Islamic Studies Mahmūd Muhammad Taha
by
John O. Voll
  • LAST REVIEWED: 11 May 2017
  • LAST MODIFIED: 25 May 2011
  • DOI: 10.1093/obo/9780195390155-0158

Introduction

Mahmūd Muhammad Taha (b. 1909/1911?–d. 1985) was a Sudanese Muslim activist advocating a radical form of Islamic renewal. He developed an important conceptual framework for interpreting the Sharia that distinguished between the revelations made to Muhammad in Mecca during the early years of Islam and the revelations that came after the early group of believers migrated to Medina, where they established a socioreligious community. In Taha’s framework, the Medinian revelations represent the first application of the message of divine revelation to a particular community and are the First Message. However, the more general, primary texts are, in this conceptualization, the Meccan revelations and comprise the Second Message of Islam, which is to be implemented for all humanity. For Taha, the history of Sharia is the history of the evolution of human understanding of the primary message and how its implementation necessarily changes as historical conditions do. Taha received his university degree in engineering in Sudan and was active in the nationalist movement in the mid-20th century. He spent time in prison for opposition to British administrative rulings and helped to found the Republican Party, a small political organization that tried unsuccessfully to counter the domination of northern Sudanese politics by the leaders of large, old-style Muslim groups.

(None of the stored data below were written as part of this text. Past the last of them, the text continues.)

-- ==== Sys2Proof/Syntax.lean ====
section
/-! DEFINITION. Syntax.lean: the commands and events of the SJN-1440, one constructor of `Instr` for each row of spec/opcode_table.json,
with the operands the row's rules give it. A Wenmel instruction carries the core it issues on, its flags and token field (R164, R165) and
its operand fields (R194 to R217); an NVMe command carries the controller, queue and command identifier it came from; an event carries
what the outside world (a die, a link, a sensor, the host) supplies. -/

namespace Sys2Proof

/-! ### Wenmel instructions -/

/-- The engine class of an instruction (R164). -/
inductive Cls where
  | seq | dx | mx | vx | sx | ox | hx | gx | media | purse
  deriving DecidableEq, Repr

/-- What every Wenmel instruction carries beside its operands: the core it is issued on, the flag bits [15:12] and the token field of
R165. `rsv` holds the operand bits [127:32] that the instruction's row does not name, in their places: zero when all are zero (R192). -/
structure Hdr where
  core    : CoreId
  hold    : Bool := false
  boundary : Bool := false
  wait    : Bool := false
  signal  : Bool := false
  waitTok : BitVec 6 := 0
  sigTok  : BitVec 6 := 0
  waitN   : BitVec 4 := 0
  rsv     : BitVec 96 := 0
  deriving DecidableEq, Repr

/-- The source of a counter instruction: counter `cb`, or the immediate when `bimm` (R194). -/
structure CSrc where
  bimm : Bool
  cb   : BitVec 4
  imm  : BitVec 32
  deriving DecidableEq, Repr

/-- The term of R196: (1 or C[ca]) * imm16 * 2^sh. -/
structure AgTerm where
  one  : Bool
  ca   : BitVec 4
  imm  : BitVec 16
  sh   : BitVec 5
  deriving DecidableEq, Repr

/-- The source of AGSET: mode 0 an immediate, mode 1 a generator plus a term (R196). -/
inductive AgSrc where
  | imm (v : BitVec 48)
  | gen (gs : BitVec 5) (t : AgTerm)
  deriving DecidableEq, Repr

/-- The source of AGINC: mode 0 an immediate, mode 1 a term (R196). -/
inductive AgIncSrc where
  | imm (v : BitVec 32)
  | term (t : AgTerm)
  deriving DecidableEq, Repr

/-- The operands DXS and DXG share (R198). -/
structure DxOps where
  desc   : BitVec 19
  agb    : BitVec 5 := 0
  agbEn  : Bool := false
  ags    : BitVec 5 := 0
  agsEn  : Bool := false
  cntEn  : Bool := false
  cntDim : BitVec 3 := 0
  cntC   : BitVec 4 := 0
  array  : BitVec 2 := 0
  agi    : BitVec 5 := 0
  deriving DecidableEq, Repr

/-- The operands of MXT (R202). -/
structure MxtOps where
  blk     : BitVec 19
  aga     : BitVec 5 := 0
  ago     : BitVec 5 := 0
  colc    : BitVec 4 := 0
  pairing : BitVec 2 := 0
  actFmt  : BitVec 1 := 0
  wgtFmt  : BitVec 2 := 0
  sparse  : Bool := false
  zmap    : Bool := false
  drain   : BitVec 1 := 0
  preload : BitVec 2 := 0
  deriving DecidableEq, Repr

/-- The operand layout of every VX instruction (R207). -/
structure VxOps where
  agd  : BitVec 5
  aga  : BitVec 5 := 0
  agb  : BitVec 5 := 0
  agc  : BitVec 5 := 0
  bsc  : Bool := false
  csc  : Bool := false
  fa   : BitVec 3 := 0
  fb   : BitVec 3 := 0
  fd   : BitVec 3 := 0
  rowc : BitVec 4 := 0
  row1 : Bool := true
  len  : BitVec 20
  tag  : BitVec 4 := 0
  bmap : Bool := false
  ssrc : Bool := false
  imm  : BitVec 32 := 0
  deriving DecidableEq, Repr

/-- The operands of OXUPD and OXSR (R211). -/
structure OxOps where
  agw    : BitVec 5
  agg    : BitVec 5 := 0
  agm    : BitVec 5 := 0
  agh    : BitVec 5 := 0
  rowc   : BitVec 4 := 0
  row1   : Bool := true
  len    : BitVec 20
  stepc  : BitVec 4 := 0
  ebc    : BitVec 4 := 0
  tensor : BitVec 16 := 0
  rule   : BitVec 2 := 0
  deriving DecidableEq, Repr

/-- The operands of HXSEND and HXRECV (R212). -/
structure HxOps where
  ring  : BitVec 3
  act   : Bool        -- kind: false tally, true activation
  ags   : BitVec 5
  nc    : BitVec 4
  ncimm : BitVec 20
  deriving DecidableEq, Repr

/-- The operands of GXPUT and GXGET (R213). -/
structure GxOps where
  agl    : BitVec 5
  peer   : BitVec 11
  remote : BitVec 48
  nc     : BitVec 4
  deriving DecidableEq, Repr

/-- The operands of GXCOLL (R213). The constructor is bits [33:32] of its op; `opHi` is bits [35:34], zero in the four ops that have a name
and non-zero in the reserved ones, 4 to 15. -/
structure CollOps where
  grp : BitVec 8
  ags : BitVec 5
  agd : BitVec 5
  nc  : BitVec 4
  opHi : BitVec 2 := 0
  deriving DecidableEq, Repr

/-! ### Events -/

/-- How a line comes back from memory or from outside: R151, R154, R343. -/
inductive LineOutcome where
  | clean          -- no error
  | corrected      -- one symbol or bit corrected
  | uncorrectable  -- an uncorrectable error
  | hostError      -- a host-window completion with UR, CA or a poisoned TLP (R343)
  deriving DecidableEq, Repr

/-- What the power monitor and the sensors read at one sample (R41, R56); temperatures signed in 1/16 degree C. `pclk` is the number of
PCLK since the last sample (for the PCLK-counted coefficients of R52), `swW` and `swE` the MCLK edges swallowed on each tile in it (R38),
`alertLow` the level of PWR_ALERT_N at the sample (R59). -/
structure Sample where
  powerDw   : BitVec 16
  junctionW : BitVec 16
  junctionE : BitVec 16
  junctionHub : BitVec 16
  flashMax  : BitVec 16
  pclk      : Nat := 0
  swW       : Nat := 0
  swE       : Nat := 0
  alertLow  : Bool := false
  deriving DecidableEq, Repr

His aims and message became more oriented to issues of faith and belief, and when political parties were outlawed by the then new military regime, the organization became the Republican Brotherhood, a small but visible group advocating major Islamic renewal. Taha opposed the 1983 decrees of the military regime of Jaʾfar Numayri, which imposed a harsh interpretation of Sharia on Sudan. In 1985 he was executed by the Numayri regime. Taha’s legacy is seen in the works of people who were part of his movement, the most important of whom is Abdullahi al-Naʾīm, an internationally known lawyer activist in the area of human rights.

General Overviews

General studies of Islam in the modern world and of modern Sudanese history devote some attention to Taha. Studies presenting broader descriptions of developments in the modern Muslim world note Taha in terms of specific themes. Kurzman 1998 places him in the framework of “liberal Islam,” and scholarly work such as Barlas 2002 identifies his approach to gender issues. Studies of modern Sudanese history, like Gallab 2008, juxtapose Taha with Sudanese Islamists such as Hasan Turabi, and other studies, like Warburg 2003, place him in the longer historical contexts. In more specific terms of Islamic law and gender issues in Sudan, Fluehr-Lobban 1987 notes his contributions in Sudanese debates about Sharia, and Hale 1996 looks at his movement in the context of gender issues.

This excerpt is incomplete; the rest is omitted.